Gregory Stark wrote: > "Simon Riggs" <simon@2ndquadrant.com> writes: > > > It's a good idea, but it will require more complex code. I prefer the > > simpler solution of using more processes to solve the I/O problem. > > Huh, I forgot about that idea. Ironically that was what I suggested when > Heikki described the problem. > > I think it's more complex than using posix_fadvise. But it's also more > ambitious. It would allow us to use not only the full random access i/o > bandwidth but also allow us to use more cpu.
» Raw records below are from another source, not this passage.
-- ==== Sys2Proof/Laws/State.lean ====
section
/-! SUPPORT. What each named update of a core or of the package leaves as it is: one lemma per field, so that no later proof unfolds a
record update. -/

namespace Sys2Proof.Machine

/-! ## Registers -/

@[simp] theorem Core.setReg_pcn (c : Core) (r : Reg) (v : Word) : (c.setReg r v).pcn = c.pcn := by unfold Core.setReg; split <;> rfl
@[simp] theorem Core.setReg_run (c : Core) (r : Reg) (v : Word) : (c.setReg r v).run = c.run := by unfold Core.setReg; split <;> rfl
@[simp] theorem Core.setReg_pend (c : Core) (r : Reg) (v : Word) : (c.setReg r v).pend = c.pend := by unfold Core.setReg; split <;> rfl
@[simp] theorem Core.setReg_pc (c : Core) (r : Reg) (v : Word) : (c.setReg r v).pc = c.pc := by unfold Core.setReg; split <;> rfl
@[simp] theorem Core.setReg_ctl (c : Core) (r : Reg) (v : Word) : (c.setReg r v).ctl = c.ctl := by unfold Core.setReg; split <;> rfl
@[simp] theorem Core.setReg_gen (c : Core) (r : Reg) (v : Word) : (c.setReg r v).gen = c.gen := by unfold Core.setReg; split <;> rfl
@[simp] theorem Core.setReg_vprog (c : Core) (r : Reg) (v : Word) : (c.setReg r v).vprog = c.vprog := by unfold Core.setReg; split <;> rfl
@[simp] theorem Core.setReg_nreq (c : Core) (r : Reg) (v : Word) : (c.setReg r v).nreq = c.nreq := by unfold Core.setReg; split <;> rfl
@[simp] theorem Core.setReg_wake (c : Core) (r : Reg) (v : Word) : (c.setReg r v).wake = c.wake := by unfold Core.setReg; split <;> rfl
@[simp] theorem Core.setReg_spad (c : Core) (r : Reg) (v : Word) : (c.setReg r v).spad = c.spad := by unfold Core.setReg; split <;> rfl
@[simp] theorem Core.setReg_marks (c : Core) (r : Reg) (v : Word) : (c.setReg r v).marks = c.marks := by unfold Core.setReg; split <;> rfl
@[simp] theorem Core.setReg_ecc (c : Core) (r : Reg) (v : Word) : (c.setReg r v).ecc = c.ecc := by unfold Core.setReg; split <;> rfl
@[simp] theorem Core.setReg_chunk (c : Core) (r : Reg) (v : Word) : (c.setReg r v).chunk = c.chunk := by unfold Core.setReg; split <;> rfl
@[simp] theorem Core.setReg_streak (c : Core) (r : Reg) (v : Word) : (c.setReg r v).streak = c.streak := by unfold Core.setReg; split <;> rfl
@[simp] theorem Core.setReg_l1 (c : Core) (r : Reg) (v : Word) : (c.setReg r v).l1 = c.l1 := by unfold Core.setReg; split <;> rfl
@[simp] theorem Core.setReg_early (c : Core) (r : Reg) (v : Word) : (c.setReg r v).early = c.early := by unfold Core.setReg; split <;> rfl
@[simp] theorem Core.setReg_late (c : Core) (r : Reg) (v : Word) : (c.setReg r v).late = c.late := by unfold Core.setReg; split <;> rfl
@[simp] theorem Core.setReg_out (c : Core) (r : Reg) (v : Word) : (c.setReg r v).out = c.out := by unfold Core.setReg; split <;> rfl
@[simp] theorem Core.setReg_slice (c : Core) (r : Reg) (v : Word) : (c.setReg r v).slice = c.slice := by unfold Core.setReg; split <;> rfl
@[simp] theorem Core.setReg_member (c : Core) (r : Reg) (v : Word) : (c.setReg r v).member = c.member := by unfold Core.setReg; split <;> rfl
@[simp] theorem Core.setReg_finished (c : Core) (r : Reg) (v : Word) : (c.setReg r v).finished = c.finished := by unfold Core.setReg; split <;> rfl
@[simp] theorem Core.setReg_phase (c : Core) (r : Reg) (v : Word) : (c.setReg r v).phase = c.phase := by unfold Core.setReg; split <;> rfl
@[simp] theorem Core.setReg_parity (c : Core) (r : Reg) (v : Word) : (c.setReg r v).parity = c.parity := by unfold Core.setReg; split <;> rfl
@[simp] theorem Core.setReg_leftBar (c : Core) (r : Reg) (v : Word) : (c.setReg r v).leftBar = c.leftBar := by unfold Core.setReg; split <;> rfl
@[simp] theorem Core.setReg_regrantAt (c : Core) (r : Reg) (v : Word) : (c.setReg r v).regrantAt = c.regrantAt := by unfold Core.setReg; split <;> rfl
@[simp] theorem Core.setReg_timetable (c : Core) (r : Reg) (v : Word) : (c.setReg r v).timetable = c.timetable := by unfold Core.setReg; split <;> rfl
@[simp] theorem Core.setReg_ttDone (c : Core) (r : Reg) (v : Word) : (c.setReg r v).ttDone = c.ttDone := by unfold Core.setReg; split <;> rfl
@[simp] theorem Core.setReg_ctrs (c : Core) (r : Reg) (v : Word) : (c.setReg r v).ctrs = c.ctrs := by unfold Core.setReg; split <;> rfl
@[simp] theorem Core.setReg_armed (c : Core) (r : Reg) (v : Word) : (c.setReg r v).armed = c.armed := by unfold Core.setReg; split <;> rfl
@[simp] theorem Core.setReg_fired (c : Core) (r : Reg) (v : Word) : (c.setReg r v).fired = c.fired := by unfold Core.setReg; split <;> rfl
@[simp] theorem Core.setReg_qs (c : Core) (r : Reg) (v : Word) : (c.setReg r v).qs = c.qs := by unfold Core.setReg; split <;> rfl
@[simp] theorem Core.setReg_events (c : Core) (r : Reg) (v : Word) : (c.setReg r v).events = c.events := by unfold Core.setReg; split <;> rfl
@[simp] theorem Core.setReg_eventsWaiting (c : Core) (r : Reg) (v : Word) : (c.setReg r v).eventsWaiting = c.eventsWaiting := by unfold Core.setReg; split <;> rfl
@[simp] theorem Core.setReg_mailbox (c : Core) (r : Reg) (v : Word) : (c.setReg r v).mailbox = c.mailbox := by unfold Core.setReg; split <;> rfl
@[simp] theorem Core.setReg_irq (c : Core) (r : Reg) (v : Word) : (c.setReg r v).irq = c.irq := by unfold Core.setReg; split <;> rfl
@[simp] theorem Core.setReg_msendw (c : Core) (r : Reg) (v : Word) : (c.setReg r v).msendw = c.msendw := by unfold Core.setReg; split <;> rfl
@[simp] theorem Core.setReg_reserved (c : Core) (r : Reg) (v : Word) : (c.setReg r v).reserved = c.reserved := by unfold Core.setReg; split <;> rfl
@[simp] theorem Core.setReg_marked (c : Core) (r : Reg) (v : Word) : (c.setReg r v).marked = c.marked := by unfold Core.setReg; split <;> rfl
@[simp] theorem Core.setReg_fence (c : Core) (r : Reg) (v : Word) : (c.setReg r v).fence = c.fence := by unfold Core.setReg; split <;> rfl
@[simp] theorem Core.setReg_waiting (c : Core) (r : Reg) (v : Word) : (c.setReg r v).waiting = c.waiting := by unfold Core.setReg; split <;> rfl
@[simp] theorem Core.setReg_taking (c : Core) (r : Reg) (v : Word) : (c.setReg r v).taking = c.taking := by unfold Core.setReg; split <;> rfl
@[simp] theorem Core.setReg_worker (c : Core) (r : Reg) (v : Word) : (c.setReg r v).worker = c.worker := by unfold Core.setReg; split <;> rfl
@[simp] theorem Core.setReg_scrub (c : Core) (r : Reg) (v : Word) : (c.setReg r v).scrub = c.scrub := by unfold Core.setReg; split <;> rfl
@[simp] theorem Core.setReg_acked (c : Core) (r : Reg) (v : Word) : (c.setReg r v).acked = c.acked := by unfold Core.setReg; split <;> rfl
@[simp] theorem Core.setReg_ackCsb (c : Core) (r : Reg) (v : Word) : (c.setReg r v).ackCsb = c.ackCsb := by unfold Core.setReg; split <;> rfl
@[simp] theorem Core.setReg_lateIncs (c : Core) (r : Reg) (v : Word) : (c.setReg r v).lateIncs = c.lateIncs := by unfold Core.setReg; split <;> rfl
@[simp] theorem Core.setReg_copied (c : Core) (r : Reg) (v : Word) : (c.setReg r v).copied = c.copied := by unfold Core.setReg; split <;> rfl
@[simp] theorem Core.setReg_sent (c : Core) (r : Reg) (v : Word) : (c.setReg r v).sent = c.sent := by unfold Core.setReg; split <;> rfl
@[simp] theorem Core.setReg_outPort (c : Core) (r : Reg) (v : Word) : (c.setReg r v).outPort = c.outPort := by unfold Core.setReg; split <;> rfl
@[simp] theorem Core.setReg_pushed (c : Core) (r : Reg) (v : Word) : (c.setReg r v).pushed = c.pushed := by unfold Core.setReg; split <;> rfl
@[simp] theorem Core.setReg_unstat (c : Core) (r : Reg) (v : Word) : (c.setReg r v).unstat = c.unstat := by unfold Core.setReg; split <;> rfl
@[simp] theorem Core.setReg_kept (c : Core) (r : Reg) (v : Word) : (c.setReg r v).kept = c.kept := by unfold Core.setReg; split <;> rfl
@[simp] theorem Core.setReg_pick (c : Core) (r : Reg) (v : Word) : (c.setReg r v).pick = c.pick := by unfold Core.setReg; split <;> rfl
@[simp] theorem Core.setReg_part (c : Core) (r : Reg) (v : Word) : (c.setReg r v).part = c.part := by unfold Core.setReg; split <;> rfl
@[simp] theorem Core.setReg_slowClean (c : Core) (r : Reg) (v : Word) : (c.setReg r v).slowClean = c.slowClean := by unfold Core.setReg; split <;> rfl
In cases where the database fits > entirely in ram and we're recovering many many operations modifying the same > blocks over and over that might help a lot. Actually, if you are modifying the same blocks over and over it will help *less*, because applying each record needs to occur only after the previous records that modify the same block have been applied. So you have two possibilities: you skip that record and try to apply the next one, hoping that that record applies to a block that's not locked, (which means you have to remember the skipped record and apply it sometime in the future), or you put the process to sleep until the lock has been released. -- Alvaro Herrera http://www.amazon.com/gp/registry/DXLWNGRJD34J "La conclusión que podemos sacar de esos estudios es que no podemos sacar ninguna conclusión de ellos" (Tanenbaum)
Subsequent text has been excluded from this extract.